= Strata title =

Form of legal ownership for apartments

Strata title is a form of ownership and housing tenure devised for multi-level apartment blocks and horizontal subdivisions with shared areas. The word "strata" refers to apartments on different levels.

Strata title was first introduced in 1961 in the state of New South Wales, Australia, to better cope with the legal ownership of apartment blocks. Previously, the only adequate method of dividing ownership was company title, which had a number of defects, such as the difficulty of instituting mortgages. This term also applies to house-type strata title units in Australia.
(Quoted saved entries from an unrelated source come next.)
-- ==== Sys2Proof/Decode.lean ====
section
/-! DEFINITION. The coded forms of operations (`30_encoding.md` R77 to R93), the decoder, total on all of them, and the
encoder. `nib` is `PAGING_PORT_NIBBLE` and `mask` is `CMD_ADDR_MASK`; the last section fixes both at the machine at
hand. -/

namespace Sys2Proof

/-- The request record of one tick (`20_memory.md` R46). -/
structure BusRequest where
  mreq : Bool
  iorq : Bool
  wr : Bool
  addr : Addr
  data : Byte
deriving DecidableEq, Repr

/-- What the environment can do next (`70_reset_and_hazards.md` R206), in the form it hands it over. -/
inductive Input where
  /-- An event word, format EV (R93). -/
  | event (w : BitVec 32)
  /-- One tick with this request record (R46); both request lines may be up (R47). -/
  | request (r : BusRequest)
  /-- One tick with an I/O request to a paging port, its number given as the table's pattern letters give it: the
  nibble is the paging nibble, `low` is port bits 3:0. DESIGN CHOICE: log 13. -/
  | pagingPort (wr : Bool) (low : BitVec 4) (d : Byte)
  /-- A flash write word, format FW (R86), at the sequencer. DESIGN CHOICE: log 11. -/
  | flashWord (w : BitVec 35)
  /-- A page-register byte, format PRB, with the low 14 address bits (R77). DESIGN CHOICE: log 11. -/
  | pageByte (p : Byte) (lo : BitVec 14)
  /-- The consumer asks for `n` samples (R148). -/
  | callback (n : Nat)
  /-- The consumer takes one sample (R150). -/
  | pop
  /-- The UART's modem-control byte changes to `b` (R141). DESIGN CHOICE: log 7. -/
  | uartMcr (b : Byte)
  /-- The host sets the volume (R153). -/
  | setVolume (v : Nat)
  /-- The host sets a page register (R173). -/
  | setPage (i : BitVec 2) (v : Byte)
  /-- The host sets the paging-enable flag (R173). -/
  | setPe (b : Bool)
  /-- The host writes a memory cell (R174). -/
  | hostWrite (p : Byte) (a : Addr) (d : Byte)
  /-- The host reads a memory cell (R175). -/
  | hostRead (p : Byte) (a : Addr)
  /-- The host switches the capture sink (R179). -/
  | setCapture (b : Bool)
deriving DecidableEq, Repr

/-- What one input makes the machine do. -/
inductive Move where
  /-- A tick that services these requests in this order. -/
  | bus (ops : List Instr)
  /-- One operation that is not the service of a bus request. -/
  | act (i : Instr)
  /-- One flash operation, selected while the sequencer's code is `code`. -/
  | flash (code : Byte) (i : Instr)
  /-- The UART's modem-control byte changes. -/
  | uart (b : Byte)
deriving DecidableEq, Repr

/-! ### Bit fields -/

/-- The quadrant of a CPU address, `a[15:14]` (R77). -/
def quadrantOf (a : Addr) : BitVec 2 := a.extractLsb' 14 2

/-- The address within the quadrant, `a[13:0]` (R77). -/
def lowOf (a : Addr) : BitVec 14 := a.extractLsb' 0 14

/-- The region class of a page byte, `p[7:5]` (R77). -/
def classOf (p : Byte) : BitVec 3 := p.extractLsb' 5 3

/-- The bank of a page byte, `p[4:0]` (R77). -/
def bankOf (p : Byte) : BitVec 5 := p.extractLsb' 0 5

/-- The page byte with this class and bank (R77). -/
def pageByteOf (cls : BitVec 3) (bank : BitVec 5) : Byte := cls ++ bank

/-- The port number `{nib, low}` (R81). -/
def portOf (nib low : BitVec 4) : Byte := nib ++ low

/-! ### Format FW: the flash command map (R86, R87) -/

/-- `FW = {seq, off, data}` (R86). -/
def flashWordOf (code : Byte) (off : Offset) (d : Byte) : BitVec 35 := code ++ off ++ d

/-- `FW[34:27]`. -/
def fwCode (w : BitVec 35) : Byte := w.extractLsb' 27 8

/-- `FW[26:8]`. -/
def fwOff (w : BitVec 35) : Offset := w.extractLsb' 8 19

/-- `FW[7:0]`. -/
def fwData (w : BitVec 35) : Byte := w.extractLsb' 0 8

/-- `o ~ A` (R86): the offset equals the command address `A` in the bits that are compared. Equal offsets agree whatever is
compared, so they need no look at `mask`. -/
def offsetMatches (mask o target : Offset) : Bool := o == target || (o &&& mask) == (target &&& mask)

/-- A row of the command map: the writes it takes are those in state `code` whose data byte is `data` in the bits of
`dataMask`, at a command address if it names one and else at any offset. -/
structure FwRow where
  code : Byte
  target : Option Offset
  data : Byte
  dataMask : Byte
  op : Offset → Byte → Instr

/-- The command map of R87, rows 1 to 10 in its order. -/
def fwRows : List FwRow :=
  [ ⟨0x00, some 0x05555, 0xAA, 0xFF, fun o _ => .flashUnlock1 o⟩,
    ⟨0x01, some 0x02AAA, 0x55, 0xFF, fun o _ => .flashUnlock2 o⟩,
    ⟨0x02, some 0x05555, 0x00, 0xF0, fun o d => .flashResetCommand o (d.extractLsb' 0 4)⟩,
    ⟨0x02, some 0x05555, 0x00, 0x00, fun o d => .flashCmd o d⟩,
    ⟨0xA0, none, 0x00, 0x00, fun o d => .flashProgram o d⟩,
    ⟨0x80, some 0x05555, 0xAA, 0xFF, fun o _ => .flashEraseUnlock1 o⟩,
    ⟨0x81, some 0x02AAA, 0x55, 0xFF, fun o _ => .flashEraseUnlock2 o⟩,
    ⟨0x82, some 0x05555, 0x10, 0xFF, fun o _ => .flashChipErase o⟩,
    ⟨0x82, none, 0x30, 0xFF, fun o _ => .flashSectorErase o⟩,
    ⟨0x03, none, 0x00, 0x00, fun o d => .flashBusyIgnore o d⟩ ]

/-- A row takes a write of `d` at `o` in state `code`. -/
def rowTakes (mask : Offset) (r : FwRow) (code : Byte) (o : Offset) (d : Byte) : Bool :=
  code == r.code && (d &&& r.dataMask) == r.data &&
    match r.target with
    | some target => offsetMatches mask o target
    | none => true

/-- The operation of the first row that takes the write, and row 11, which takes every write (R87). -/
def firstRow (mask : Offset) (code : Byte) (o : Offset) (d : Byte) : List FwRow → Instr
  | [] => .flashReset code o d
  | r :: rs => if rowTakes mask r code o d then r.op o d else firstRow mask code o d rs

/-- The operation of a flash write word (R86, R87). -/
def decodeFlashWith (mask : Offset) (w : BitVec 35) : Instr := firstRow mask (fwCode w) (fwOff w) (fwData w) fwRows

/-! ### Format PRB: the class of a page byte (R78, R95) -/

/-- The TRANSLATE row that takes a page byte, first match wins. -/
def decodePage (p : Byte) (lo : BitVec 14) : Instr :=
  if p &&& 0xE0 = 0x20 then .translateRam (bankOf p) lo
  else if p &&& 0xE0 = 0x40 then .translateVideo (bankOf p) lo
  else .translateRom (classOf p) (bankOf p) lo

/-! ### Format IOP: the port byte (R81 to R84) -/

/-- The operation of an I/O request to a paging port, by the port's low nibble. -/
def decodePagingPort (wr : Bool) (low : BitVec 4) (d : Byte) : Instr :=
  if wr then
    if low.extractLsb' 2 1 = 0 then .outPageSelect (low.extractLsb' 3 1) (low.extractLsb' 0 2) d
    else .outPagingEnable (low.extractLsb' 3 1) (low.extractLsb' 0 2) d
  else .inPaging low

/-- The operation of an I/O request, by its port (R82 to R84). -/
def decodePort (nib : BitVec 4) (wr : Bool) (port d : Byte) : Instr :=
  if port.extractLsb' 4 4 = nib then decodePagingPort wr (port.extractLsb' 0 4) d else .ioOther wr port d

/-! ### Format EV: event words (R93) -/

/-- The event word `{kind, 0000, a, d}` (R93). -/
def eventWord (kind : BitVec 4) (a : BitVec 16) (d : Byte) : BitVec 32 := kind ++ (0 : BitVec 4) ++ a ++ d

/-- What an event word makes the machine do; none where R93 gives the word no meaning. -/
def decodeEventWith (nib : BitVec 4) (w : BitVec 32) : Option Move :=
  let kind : BitVec 4 := w.extractLsb' 28 4
  let a : BitVec 16 := w.extractLsb' 8 16
  let d : Byte := w.extractLsb' 0 8
  let port : Byte := w.extractLsb' 8 8
  if w.extractLsb' 24 4 ≠ 0 then none
  else if kind = 0 then if d = 0 then some (.act (.idleTick a.toNat)) else none
  else if kind = 1 then if d = 0 then some (.bus [.memRead a]) else none
  else if kind = 2 then some (.bus [.memWrite a d])
  else if kind = 3 then
    if w.extractLsb' 16 8 = 0 ∧ d = 0 then some (.bus [decodePort nib false port 0]) else none
  else if kind = 4 then if w.extractLsb' 16 8 = 0 then some (.bus [decodePort nib true port d]) else none
  else if kind = 5 then if d = 0 then some (.act (.audioCallback a.toNat)) else none
  else none

/-! ### The request record (`20_memory.md` R46, R47) -/

/-- What a tick with this request record services: memory first, then I/O; a tick with neither is an idle tick. -/
def decodeRequest (nib : BitVec 4) (r : BusRequest) : Move :=
  let mem : Instr := if r.wr then .memWrite r.addr r.data else .memRead r.addr
  let io : Instr := decodePort nib r.wr (r.addr.extractLsb' 0 8) (if r.wr then r.data else 0)
  match r.mreq, r.iorq with
  | true, true => .bus [mem, io]
  | true, false => .bus [mem]
  | false, true => .bus [io]
  | false, false => .act (.idleTick 1)

/-! ### All coded forms -/

/-- What an input makes the machine do; none for an event word without a meaning. -/
def decodeWith (nib : BitVec 4) (mask : Offset) : Input → Option Move
  | .event w => decodeEventWith nib w
  | .request r => some (decodeRequest nib r)
  | .pagingPort wr low d => some (.bus [decodePagingPort wr low d])
  | .flashWord w => some (.flash (fwCode w) (decodeFlashWith mask w))
  | .pageByte p lo => some (.act (decodePage p lo))
  | .callback n => some (.act (.audioCallback n))
  | .pop => some (.act .audioPop)
  | .uartMcr b => some (.uart b)
  | .setVolume v => some (.act (.audioSetVolume v))
  | .setPage i v => some (.act (.hostSetPage i v))
  | .setPe b => some (.act (.hostSetPe b))
  | .hostWrite p a d => some (.act (.hostMemWrite p a d))
  | .hostRead p a => some (.act (.hostMemRead p a))
  | .setCapture b => some (.act (.hostCapture b))

/-- The coded form of an operation: the word its row of the table gives it; none for the operations selected by state or by
time (R95). R95 gives the operations selected by the host no word either, nor AUDIO_POP: their coded forms are inputs of
the model. DESIGN CHOICE: log 27. -/
def encodeWith (nib : BitVec 4) : Instr → Option Input
  | .flashUnlock1 o => some (.flashWord (flashWordOf 0x00 o 0xAA))
  | .flashUnlock2 o => some (.flashWord (flashWordOf 0x01 o 0x55))
  | .flashResetCommand o lo => some (.flashWord (flashWordOf 0x02 o ((0 : BitVec 4) ++ lo)))
  | .flashCmd o d => some (.flashWord (flashWordOf 0x02 o d))
  | .flashProgram o d => some (.flashWord (flashWordOf 0xA0 o d))
  | .flashEraseUnlock1 o => some (.flashWord (flashWordOf 0x80 o 0xAA))
  | .flashEraseUnlock2 o => some (.flashWord (flashWordOf 0x81 o 0x55))
  | .flashChipErase o => some (.flashWord (flashWordOf 0x82 o 0x10))
  | .flashSectorErase o => some (.flashWord (flashWordOf 0x82 o 0x30))
  | .flashBusyIgnore o d => some (.flashWord (flashWordOf 0x03 o d))
  | .flashReset code o d => some (.flashWord (flashWordOf code o d))
  | .translateRam bank lo => some (.pageByte (pageByteOf 1 bank) lo)
  | .translateVideo bank lo => some (.pageByte (pageByteOf 2 bank) lo)
  | .translateRom cls bank lo => some (.pageByte (pageByteOf cls bank) lo)
  | .memRead a => some (.event (eventWord 1 a 0))
  | .memWrite a d => some (.event (eventWord 2 a d))
  | .idleTick n => some (.event (eventWord 0 (BitVec.ofNat 16 n) 0))
  | .audioCallback n => some (.event (eventWord 5 (BitVec.ofNat 16 n) 0))
  | .outPageSelect x r d => some (.event (eventWord 4 ((0 : Byte) ++ portOf nib (x ++ (0 : BitVec 1) ++ r)) d))
  | .outPagingEnable x y d => some (.event (eventWord 4 ((0 : Byte) ++ portOf nib (x ++ (1 : BitVec 1) ++ y)) d))
  | .inPaging low => some (.event (eventWord 3 ((0 : Byte) ++ portOf nib low) 0))
  | .ioOther wr port d => some (.event (eventWord (if wr then 4 else 3) ((0 : Byte) ++ port) d))
  | .translate _ => none
  | .flashRead _ => none
  | .flashWrite _ _ => none
  | .flashComplete => none
  | .audioSample => none
  | .audioPush _ => none
  | .audioPop => some .pop
  | .audioSetVolume v => some (.setVolume v)
  | .hostSetPage i v => some (.setPage i v)
  | .hostSetPe b => some (.setPe b)
  | .hostMemWrite p a d => some (.hostWrite p a d)
  | .hostMemRead p a => some (.hostRead p a)
  | .hostCapture b => some (.setCapture b)

/-- The move that asks for one operation: the service of a bus request takes its place in a tick (`60_exceptions.md` R165,
steps 6 and 7), an FW row needs the state code it is selected in (R87). -/
def moveOf : Instr → Move
  | .flashUnlock1 o => .flash 0x00 (.flashUnlock1 o)
  | .flashUnlock2 o => .flash 0x01 (.flashUnlock2 o)
  | .flashResetCommand o lo => .flash 0x02 (.flashResetCommand o lo)
  | .flashCmd o d => .flash 0x02 (.flashCmd o d)
  | .flashProgram o d => .flash 0xA0 (.flashProgram o d)
  | .flashEraseUnlock1 o => .flash 0x80 (.flashEraseUnlock1 o)
  | .flashEraseUnlock2 o => .flash 0x81 (.flashEraseUnlock2 o)
  | .flashChipErase o => .flash 0x82 (.flashChipErase o)
  | .flashSectorErase o => .flash 0x82 (.flashSectorErase o)
  | .flashBusyIgnore o d => .flash 0x03 (.flashBusyIgnore o d)
  | .flashReset code o d => .flash code (.flashReset code o d)
  | .translateRam bank lo => .act (.translateRam bank lo)
  | .translateVideo bank lo => .act (.translateVideo bank lo)
  | .translateRom cls bank lo => .act (.translateRom cls bank lo)
  | .memRead a => .bus [.memRead a]
  | .memWrite a d => .bus [.memWrite a d]
  | .idleTick n => .act (.idleTick n)
  | .audioCallback n => .act (.audioCallback n)
  | .outPageSelect x r d => .bus [.outPageSelect x r d]
  | .outPagingEnable x y d => .bus [.outPagingEnable x y d]
  | .inPaging low => .bus [.inPaging low]
  | .ioOther wr port d => .bus [.ioOther wr port d]
  | .translate a => .act (.translate a)
  | .flashRead o => .act (.flashRead o)
  | .flashWrite o d => .act (.flashWrite o d)
  | .flashComplete => .act .flashComplete
  | .audioSample => .act .audioSample
  | .audioPush x => .act (.audioPush x)
  | .audioPop => .act .audioPop
  | .audioSetVolume v => .act (.audioSetVolume v)
  | .hostSetPage i v => .act (.hostSetPage i v)
  | .hostSetPe b => .act (.hostSetPe b)
  | .hostMemWrite p a d => .act (.hostMemWrite p a d)
  | .hostMemRead p a => .act (.hostMemRead p a)
  | .hostCapture b => .act (.hostCapture b)

/-! ### The machine at hand -/

/-- The flash operation of a write word. -/
def decodeFlash (w : BitVec 35) : Instr := decodeFlashWith Config.params.cmdAddrMask w

/-- What an input makes the machine do. -/
def decode (i : Input) : Option Move := decodeWith Config.params.pagingPortNibble Config.params.cmdAddrMask i

/-- The coded form of an operation. -/
def encode (i : Instr) : Option Input := encodeWith Config.params.pagingPortNibble i

/-! ### The opcode table's rows -/

/-- The operation of a move that asks for exactly one. -/
def Move.single : Move → Option Instr
  | .bus [i] => some i
  | .bus _ => none
  | .act i => some i
  | .flash _ i => some i
  | .uart _ => none

/-- The coded form of a table row's word. 32 bits is format EV; 35 bits, 40 in whole bytes, is format FW. Eight bits are
PRB for the classes 001 and 010, and otherwise IOP, read as an I/O write of 0 whose high nibble is the table's letter `N`.
DESIGN CHOICE: log 12. -/
def tableInput (nbits w : Nat) : Option Input :=
  if nbits = 32 then some (.event (BitVec.ofNat 32 w))
  else if nbits = 35 ∨ nbits = 40 then some (.flashWord (BitVec.ofNat 35 w))
  else if nbits = 8 then
    let b := BitVec.ofNat 8 w
    if classOf b = 1 ∨ classOf b = 2 then some (.pageByte b 0) else some (.pagingPort true (b.extractLsb' 0 4) 0)
  else none

/-- The operation the decoder reads from a table row's word, with the table's own `CMD_ADDR_MASK`, 0x7FFFF (R95). -/
def decodeTableWord (nbits w : Nat) : Option Instr :=
  match tableInput nbits w with
  | none => none
  | some i =>
    match decodeWith Config.params.pagingPortNibble 0x7FFFF i with
    | none => none
    | some m => m.single

end Sys2Proof
end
Other countries that have adopted the Australian system (or a similar variant) of apartment ownership include: Canada (Alberta, British Columbia), Fiji, India, Indonesia, Malaysia, New Zealand, the Philippines, Singapore, South Africa and the United Arab Emirates. Other countries have legislation based on similar principles but with different definitions and using different mechanisms in their administration.

Strata title schemes are composed of individual lots and common property. Lots are either apartments, garages or storerooms and each is shown on the title as owned by a lot owner. Common property is defined as everything else on the parcel of land that is not comprised in a lot, such as common stairwells, driveways, roofs, gardens and so on.

==In New Zealand==
In New Zealand, strata title, commonly called a unit title, is created by the Unit Titles Act 2010. There are 145,000 unit title dwellings in New Zealand.

A unit title can be either a stratum in freehold, where the owners own the underlying land, or stratum in leasehold, where another person owns the land and the body corporate pays rent to that person. As New Zealand uses the Torrens System of indefeasible titles, the title for a unit title has a title for the principal unit, showing the legal description of the principal unit and any accessory units and any legal document registered against those units (called an interest); a Supplementary Record Sheet, showing the rules of the body corporate, its registered address and any interests registered against the underlying land; and the survey plan, which shows the boundaries of the units and the common property.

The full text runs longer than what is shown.